Subsequently, when the controller discriminates the mounting of the cooling device on the basis of the information obtained in step 2-1, the operation goes to step 2-4.

If not, the operation goes to step 2-3 (step 2-2). When the cooling device is mounted to the main assembly of the apparatus, the suction fan is operated in interrelation with the operation of the cooling device (step 2-4). When the cooling device is not mounted to the main assembly of the apparatus, the controller continues the operation of the suction fan (step 2-3) irrespective of the output of the temperature sensor.

During stand-by state in which the image forming apparatus 100 waits for start instructions for image formation after the main switch actuation, the cooling device 102 is kept OFF, and only the air supply means 104 is operated, and the ambient air is supplied into the main assembly of the apparatus 101 without cooling. During the stand-by state, except of the period immediately after an end of the image forming operation, the supply of the ambient air without cooling is enough to maintain the temperature around the image forming portion P including the developing device 4 within the predetermined temperature range, that is, approx. 30-40° C. for the developing device 4, and approx. 35-40° C. for the photosensitive drum 1.

In this embodiment, as described hereinbefore, the cooling device 102 is ON/OFF-controlled depending on whether or not the developer temperature is not more than 35° C. This is because the self-temperature-rise of the developing device 4 is taken into account. More particularly, when the developing device 4 is operated, the temperature of the developer rises by friction with the developing sleeve and the feeding screw by about 3-5° C. For this reason, the start of the cooling of the cooling device 102 after the temperature of the developer reaches about 40° C. may be too late. However, these values are typical examples and are not limiting to the present invention.

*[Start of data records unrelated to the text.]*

-- ==== Sys2Proof/Tests/Slice0.lean ====
section
/-! SUPPORT. Tests: ill-formed terms refused, one written-out word for each constructor, the spec's own vectors
(spec/95_test_vectors.md, with its test-only parameters), and a witness for every hypothesis of the statements. -/

namespace Sys2Proof.Tests

open Sys2Proof Sys2Proof.Machine

/-! ### Well-formedness: each check refuses an ill-formed term -/

theorem test_regWrite_cmd_ill_formed : (Instr.regWrite 0x01 0 false).wellFormed = false := by decide
theorem test_reservedCmd_low_ill_formed : (Instr.reservedCmd 0x06).wellFormed = false := by decide
theorem test_advance_zero_ill_formed : (Instr.advance 0).wellFormed = false := by decide
theorem test_reservedCmd_seven_well_formed : (Instr.reservedCmd 0x07).wellFormed = true := by decide

/-! ### Decoding: words written out from 30_encoding.md -/

/-- W = 0 in bit 40, A = 0x4A in bits 39:32, D = 0 (R99). -/
theorem test_decode_regRead :
    decode (.bus 0b0_01001010_00000000000000000000000000000000 0) = .ok (.regRead 0x4A) := by decide
/-- W = 1, A = 0x26, D = 0x80000FA0 (R99; R251's example). -/
theorem test_decode_regWrite :
    decode (.bus 0b1_00100110_10000000000000000000111110100000 0) = .ok (.regWrite 0x26 0x80000FA0 false) := by decide
/-- W = 1, A = 0x01, D[7:0] = 0x00; D[31:8] selects nothing (R100, R101). -/
theorem test_decode_nop : decode (.bus 0b1_00000001_10000000000000000000000100000000 0) = .ok .nop := by decide
theorem test_decode_commit : decode (.bus 0b1_00000001_00000000000000000000000000000001 0) = .ok .commit := by decide
theorem test_decode_enterSafeModeCmd :
    decode (.bus 0b1_00000001_00000000000000000000000000000010 0) = .ok .enterSafeModeCmd := by decide
theorem test_decode_startCalibration :
    decode (.bus 0b1_00000001_00000000000000000000000000000011 0) = .ok .startCalibration := by decide
theorem test_decode_clearSticky :
    decode (.bus 0b1_00000001_00000000000000000000000000000100 0) = .ok .clearSticky := by decide
theorem test_decode_start :
    decode (.bus 0b1_00000001_00000000000000000000000000000101 1) = .ok (.start true) := by decide
theorem test_decode_shutdown :
    decode (.bus 0b1_00000001_00000000000000000000000000000110 0) = .ok .shutdown := by decide
/-- The first reserved opcode and the last (R102). -/
theorem test_decode_reservedCmd :
    decode (.bus 0b1_00000001_00000000000000000000000000000111 0) = .ok (.reservedCmd 0x07) ∧
    decode (.bus 0b1_00000001_00000000000000000000000011111111 0) = .ok (.reservedCmd 0xFF) := by decide
/-- Reference frame Q of 95_test_vectors.md, all 32 bytes: its channels, its pad bytes, its checksum 0xF70B. -/
theorem test_decode_frame :
    decode (.wire [0x20, 0x40, 0xDC, 0x05, 0xDC, 0x05, 0xDC, 0x05, 0xDC, 0x05, 0xDC, 0x05, 0xDC, 0x05, 0x84, 0x03, 0xDC, 0x05,
      0xDC, 0x05, 0xDC, 0x05, 0x01, 0x02, 0x03, 0x04, 0x05, 0x06, 0x07, 0x08, 0x0B, 0xF7]) =
    .ok (.frame #v[1500, 1500, 1500, 1500, 1500, 1500, 900, 1500, 1500, 1500] #v[1, 2, 3, 4, 5, 6, 7, 8] 0xF70B) := by
  decide
theorem test_decode_rxByte : decode (.rxByte 0b10100101) = .ok (.rxByte 0xA5) := by decide
/-- sw1 = 0 (triggered), sw2 = 1 (R103). -/
theorem test_decode_tick : decode (.tick 0 1) = .ok (.tick false true) := by decide
theorem test_decode_advance : decode (.advance 18446744073709551615) = .ok (.advance 0xFFFFFFFFFFFFFFFF) := by decide
theorem test_decode_reset : decode .reset = .ok .reset := by decide
/-- The internal stages have no encoding (R110). -/
theorem test_internal_not_encoded :
    encode .parse = none ∧ encode (.failsafe true) = none ∧ encode .mix = none ∧ encode (.calStep true true) = none ∧
    encode (.profile .brake) = none ∧ encode (.step .brake) = none ∧ encode (.emitPulse .brake true) = none ∧
    encode .enterSafeMode = none := by decide
/-- The table's own numbering: the FRAME row's match 0x2040, and TICK's two bits. -/
theorem test_decodeTableWord :
    decodeTableWord 16 0x2040 = some (.frame #v[0, 0, 0, 0, 0, 0, 0, 0, 0, 0] #v[0, 0, 0, 0, 0, 0, 0, 0] 0) ∧
    decodeTableWord 2 0b10 = some (.tick true false) := by decide
/-- A wire unit with another second byte, or of 31 bytes, is no frame (R93, R94). -/
theorem test_decode_not_a_frame :
    decode (.wire (0x20 :: 0x41 :: List.replicate 30 0)) = .error .notAFrameWindow ∧
    decode (.wire (0x20 :: 0x40 :: List.replicate 29 0)) = .error .notAFrameWindow := by decide

/-! ### The spec's vectors -/

/-- The test-only parameter values of 95_test_vectors.md, section 0. -/
def params : Params :=
  { deadBandLess1 := 1, minStepIntervalLess1 := 99, pprLess1 := 199, pulseWidthLess1 := 4, dirSetupUs := 2
    steerSpeedMax := 3000, rxbufDepthLess32 := 224, calStepBudget := 3, calBackoffSteps := 2, calDebounceUs := 1000
    calStepPeriodUs := 100 }

/-- A running block just after reset: RESET, then START with `link_ok` = 1. -/
def running : State := start true State.reset

/-- Reference frames A and C (95_test_vectors.md, section 1). -/
def frameA : List Byte := enc #v[1500, 1000, 1000, 1500, 1500, 1500, 900, 1500, 1500, 1500]
def frameC : List Byte := enc #v[1500, 1500, 1000, 1500, 1500, 1500, 700, 1500, 1500, 1500]

/-- The printed bytes of frame A. -/
theorem test_frameA_bytes :
    frameA = [0x20, 0x40, 0xDC, 0x05, 0xE8, 0x03, 0xE8, 0x03, 0xDC, 0x05, 0xDC, 0x05, 0xDC, 0x05, 0x84, 0x03, 0xDC, 0x05,
      0xDC, 0x05, 0xDC, 0x05, 0, 0, 0, 0, 0, 0, 0, 0, 0x1B, 0xF7] := by decide
/-- V-F1: one byte of garbage, then frame A. -/
theorem test_parse_garbage :
    let s := (parse { running with rxBuf := 7 :: frameA }).1
    s.dropCnt = 1 ∧ s.frameCnt = 1 ∧ s.rxBuf = [] ∧ s.ch[6] = 900 := by decide
/-- V-F3: 40 bytes of 0x55. -/
theorem test_parse_no_frame :
    let s := (parse { running with rxBuf := List.replicate 40 0x55 }).1
    s.dropCnt = 9 ∧ s.frameCnt = 0 ∧ s.rxBuf.length = 31 := by decide
/-- V-F7: a byte is discarded while stopped; V-F9: with a depth of 32 the 33rd byte is lost. -/
theorem test_rxByte :
    (rxByte params 0x20 State.reset).rxBuf = [] ∧
    (rxByte { params with rxbufDepthLess32 := 0 } 0x11 { running with rxBuf := List.replicate 32 0x11 }).rxOvf = true := by decide
/-- FRAME arrives as its bytes, up to the depth. -/
theorem test_frame_arrives : (rxBytes params frameA running).rxBuf = frameA := by decide
/-- V-F6 and V-S1: frames A and C on two ticks; the second loses the signal. -/
theorem test_tick_failsafe :
    let s := tick params true true (tick params true true { running with rxBuf := frameA ++ frameC })
    s.frameCnt = 2 ∧ s.rxBuf = [] ∧ s.connLost = true ∧ s.safeCnt = 1 := by decide
/-- V-S3 and V-S2: 799 loses the signal, 800 is valid. -/
theorem test_failsafe_threshold :
    (failsafe true { running with ch := #v[0, 0, 0, 0, 0, 0, 799, 0, 0, 0] }).1.connLost = true ∧
    (failsafe true { running with ch := #v[0, 0, 0, 0, 0, 0, 800, 0, 0, 0] }).1.connLost = false := by decide
/-- V-S5: the safe targets; the transmission's is not written. -/
theorem test_enterSafeMode :
    let s := enterSafeMode
      { running with
        axes := ⟨AxisState.reset.setTarget 500, AxisState.reset.setTarget 800, AxisState.reset, AxisState.reset.setTarget (-200)⟩
        active := { running.active with axes := running.active.axes.upd .brake fun c => { c with limit := 3000 } } }
    s.axes.steering.tgt = 0 ∧ s.axes.throttle.tgt = 0 ∧ s.axes.brake.tgt = 3000 ∧ s.axes.transmission.tgt = -200 ∧
      s.safeCnt = 1 := by decide
/-- V-M1, V-M4, V-M5, V-M8: the steering target. -/
theorem test_mix_steering :
    steeringTarget 2000 15000 = 15000 ∧ steeringTarget 1499 700 = -1 ∧ steeringTarget 1750 700 = 350 ∧
    steeringTarget 65535 2147483647 = 2147483647 := by decide
/-- V-M11, V-M12, V-M15, V-M17, V-M18 to V-M21: the other targets. -/
theorem test_mix_others :
    throttleTarget 1501 4000 = 8 ∧ throttleTarget 1000 4000 = 0 ∧ brakeTarget 900 3000 = -300 ∧ brakeTarget 1001 999 = 0 ∧
    transmissionTarget 1199 500 800 = -500 ∧ transmissionTarget 1200 500 800 = 0 ∧ transmissionTarget 1800 500 800 = 0 ∧
    transmissionTarget 1801 500 800 = 800 := by decide
/-- V-M23: the one-shot pin, with the target of the same MIX. -/
theorem test_mix_pin :
    let s := mix { running with axes := running.axes.upd .steering fun x => { x with pos := 77 } }
    s.axes.steering.pos = 0 ∧ s.firstDone = true := by decide
/-- V-P1: 50 ms at 100 rpm/s from rest. -/
theorem test_profile_ramp :
    let x := profileAxis params ⟨10000, 100, 0⟩ 51000 { AxisState.reset with lvel := 1000 }
    x.vel = 5000000 ∧ x.inf = false ∧ x.ivl = 60000 ∧ x.lvel = 51000 := by decide
/-- V-P2: the ramp stops at the speed and the interval at its floor. -/
theorem test_profile_floor :
    let x := profileAxis params ⟨10000, 100, 0⟩ 200001000 { AxisState.reset with lvel := 1000 }
    x.vel = 10000000000 ∧ x.ivl = 100 := by decide
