-- ==== Sys2Proof/Machine/Rest.lean ====
section
/-! DEFINITION. The three resting states of the opcode table: in them the sequencer takes no step (30_encoding R110,
10_state R39, 43_host R232), so nothing changes (log entry 16). -/

namespace Sys2Proof.Machine

/-- `IDLE` (R110, R39). -/
def execIdle (m : State) : Result := .next m

/-- `DONE` (R110, R232). -/
def execDone (m : State) : Result := .next m

/-- `ERROR` (R110, R232, R274). -/
def execError (m : State) : Result := .next m

end Sys2Proof.Machine
end

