/-- Settles O32: the write, the two errors of the check, and the run. -/
theorem romixCommandRun : Obligations.RomixCommandRun := by
  refine ⟨rfl, fun s hb => (exec_start_of_busy hb).2.2, fun s hb hi hcap => ?_⟩
  obtain ⟨-, -, hromix⟩ := exec_start_of_resting hb
  have hi' : (started .romix s).inputs = [] := hi
  refine ⟨_, hromix, rfl, statusWord_started .romix s, fun h => ?_, fun hn h1 h => ?_, fun hn h1 hr hv => ?_⟩
  · exact run_check_of_error hi' rfl (paramError_romix_of_invalid h)
  · exact run_check_of_error hi' rfl (paramError_romix_of_resource hn h1 h)
  · have hready : RomixReady (started .romix s) := ⟨rfl, hi, hcap, hn, h1, hr, hv⟩
    obtain ⟨-, t, hrun, hdone, hgroup, habove⟩ := romixRun (started .romix s) rfl rfl hi hcap hn h1 hr hv
    obtain ⟨u, hrun', hu⟩ := hready.run_romix rfl
    obtain rfl : t = u := eq_of_next (hrun'.symm.trans hrun)
    exact ⟨t, hrun, hdone, statusWord_of_done hdone hu.frame.ec_eq, hgroup, habove, hu.frame.cfgN_eq,
      hu.frame.cfgR_eq⟩

end Sys2Proof.Machine
end

section
/-! SUPPORT. Error entries and the ways out of `ERROR` (60_exceptions R274 to R277): the operations of the host keep
`ERROR` or leave it, and `SQ.CHECK` alone enters it. -/

namespace Sys2Proof.Machine

open Sys2Proof

/-! No way on but the error entry leads to `ERROR`. -/

/-- Where a passed check goes on, the unit is in one of three states (R190). -/
theorem afterCheck_st_ne_error (m : State) : (afterCheck m).st ≠ .error := by
  unfold afterCheck
  cases m.op <;> exact nofun

/-- A commit is followed by the next iteration, the mix pass or `DONE` (R175). -/
theorem afterCommit_st_ne_error (m : State) : (afterCommit m).st ≠ .error := by
  obtain ⟨-, h⟩ | ⟨-, -, -, h⟩ | ⟨-, -, -, h⟩ | ⟨-, -, -, h⟩ | ⟨-, -, -, h⟩ := afterCommit_cases m <;> rw [h] <;>
    exact nofun

theorem st_of_arxStep_error {f : ArxOp} {m t : State} (h : arxStep f m = .next t) (ht : t.st = .error) :
    m.st = .error := by
  obtain ⟨-, he⟩ | ⟨-, -, he⟩ | ⟨-, -, he⟩ := arxStep_cases f m <;> obtain rfl := eq_of_next (he.symm.trans h)
  · exact ht
  · exact ht
  · exact absurd ht nofun

theorem st_of_startCommand_error {op : Op} {m : State} (ht : (startCommand op m).st = .error) : m.st = .error := by
  obtain ⟨-, h⟩ | ⟨-, h⟩ := startCommand_cases op m <;> rw [h] at ht
  · exact ht
  · exact absurd ht nofun

theorem st_of_command_error {v : Word} {m : State} (ht : (command v m).st = .error) : m.st = .error := by
  obtain ⟨-, h⟩ | ⟨-, h⟩ | ⟨-, h⟩ | ⟨-, h⟩ | ⟨-, -, -, -, h⟩ := command_cases v m <;> rw [h] at ht
  · exact absurd ht nofun
  · exact st_of_startCommand_error ht
  · exact st_of_startCommand_error ht
  · exact st_of_startCommand_error ht
  · exact ht
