-- ==== Sys2Proof/Machine/Formats.lean ====
section
/-! DEFINITION. Number formats and arithmetic (chapter 3): encodings, conversions and rounding, the long
accumulator, vector-unit arithmetic, MX quantisation and the transcendental functions. -/
namespace Sys2Proof.Machine

/-- A value as R85 reads it: (−1)^neg × m × 2^q, or a NaN or an infinity with its sign. -/
inductive Num where
  | nan (neg : Bool)
  | inf (neg : Bool)
  | fin (neg : Bool) (m : Nat) (q : Int)
  deriving DecidableEq, Repr

/-- What a float format's largest exponent field encodes (Table 3.1). -/
inductive Special where
  /-- Infinity at m = 0 and NaN elsewhere. -/
  | ieee
  /-- Only the all-ones code is NaN (E4M3). -/
  | nanOnly
  /-- Ordinary values (FP6 and FP4). -/
  | none
  deriving DecidableEq, Repr

/-- A float layout of Table 3.1: field widths and bias. -/
structure FloatFmt where
  ebits : Nat
  mbits : Nat
  bias : Nat
  special : Special
  deriving DecidableEq, Repr

def fmtE4M3 : FloatFmt := { ebits := 4, mbits := 3, bias := 7, special := .nanOnly }
def fmtE5M2 : FloatFmt := { ebits := 5, mbits := 2, bias := 15, special := .ieee }
def fmtE2M3 : FloatFmt := { ebits := 2, mbits := 3, bias := 1, special := .none }
def fmtE3M2 : FloatFmt := { ebits := 3, mbits := 2, bias := 3, special := .none }
def fmtE2M1 : FloatFmt := { ebits := 2, mbits := 1, bias := 1, special := .none }
def fmtBF16 : FloatFmt := { ebits := 8, mbits := 7, bias := 127, special := .ieee }
def fmtFP16 : FloatFmt := { ebits := 5, mbits := 10, bias := 15, special := .ieee }
def fmtFP32 : FloatFmt := { ebits := 8, mbits := 23, bias := 127, special := .ieee }

/-- Exponent of the least significand bit of a subnormal (Table 3.2, E = 0). -/
def FloatFmt.qmin (f : FloatFmt) : Int := 1 - (f.bias : Int) - (f.mbits : Int)

/-- Width of the format's code. -/
def FloatFmt.bits (f : FloatFmt) : Nat := 1 + f.ebits + f.mbits

/-- Significand of the largest finite value. -/
def FloatFmt.maxSig (f : FloatFmt) : Nat :=
  match f.special with
  | .nanOnly => 2 ^ (f.mbits + 1) - 2
  | _ => 2 ^ (f.mbits + 1) - 1

/-- Exponent of the largest finite value. -/
def FloatFmt.maxQ (f : FloatFmt) : Int :=
  match f.special with
  | .ieee => ((2 ^ f.ebits - 2 : Nat) : Int) + f.qmin - 1
  | _ => ((2 ^ f.ebits - 1 : Nat) : Int) + f.qmin - 1

def FloatFmt.signBit (f : FloatFmt) (neg : Bool) : Nat := if neg then 2 ^ (f.ebits + f.mbits) else 0

/-- R103 and Table 3.5: the NaN that the PZ616 writes. FP8 keeps a sign; the others are canonical. FP6 and FP4 have no
NaN, and what such an element takes from one is a free value (log 56). -/
def FloatFmt.nanCode (f : FloatFmt) (neg : Bool) : Nat :=
  match f.special with
  | .none => Config.mxNanCode f.ebits f.mbits neg % 2 ^ f.bits
  | .nanOnly => 2 ^ (f.ebits + f.mbits) - 1 + f.signBit neg
  | _ =>
    if f.ebits = 5 ∧ f.mbits = 2 then 0x7E + f.signBit neg
    else (2 ^ f.ebits - 1) * 2 ^ f.mbits + 2 ^ (f.mbits - 1)

def FloatFmt.infCode (f : FloatFmt) (neg : Bool) : Nat :=
  (2 ^ f.ebits - 1) * 2 ^ f.mbits + f.signBit neg

/-- The largest finite code of a sign. -/
def FloatFmt.maxCode (f : FloatFmt) (neg : Bool) : Nat :=
  match f.special with
  | .ieee => (2 ^ f.ebits - 1) * 2 ^ f.mbits - 1 + f.signBit neg
  | .nanOnly => 2 ^ (f.ebits + f.mbits) - 2 + f.signBit neg
  | .none => 2 ^ (f.ebits + f.mbits) - 1 + f.signBit neg

/-- The value of a code (R85, Tables 3.1 and 3.2). -/
def floatNum (f : FloatFmt) (code : Nat) : Num :=
  let neg := code / 2 ^ (f.ebits + f.mbits) % 2 = 1
  let e := code / 2 ^ f.mbits % 2 ^ f.ebits
  let m := code % 2 ^ f.mbits
  let top := e = 2 ^ f.ebits - 1
  if f.special = .ieee ∧ top then (if m = 0 then .inf neg else .nan neg)
  else if f.special = .nanOnly ∧ top ∧ m = 2 ^ f.mbits - 1 then .nan neg
  else if e = 0 then .fin neg m f.qmin
  else .fin neg (2 ^ f.mbits + m) ((e : Int) + f.qmin - 1)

As described in the foregoing, according to the control of the present invention, the temperature of the developer can be maintained in the preferable range (30-40° C., for example). Therefore, according to this embodiment, the energy saving is accomplished, and the coloring (density) is stable, image defect such as foggy image or stripe image can be prevented, for a long term, and the lifetime of the developer can be prolonged.

While the invention has been described with reference to the structures disclosed herein, it is not confined to the details set forth and this application is intended to cover such modifications or changes as may come within the purpose of the improvements or the scope of the following claims.

This application claims priority from Japanese Patent Applications Nos. 192813/2010 and 179806/2011 filed Aug. 30, 2010 and Aug. 19, 2011, respectively, which are hereby incorporated by reference.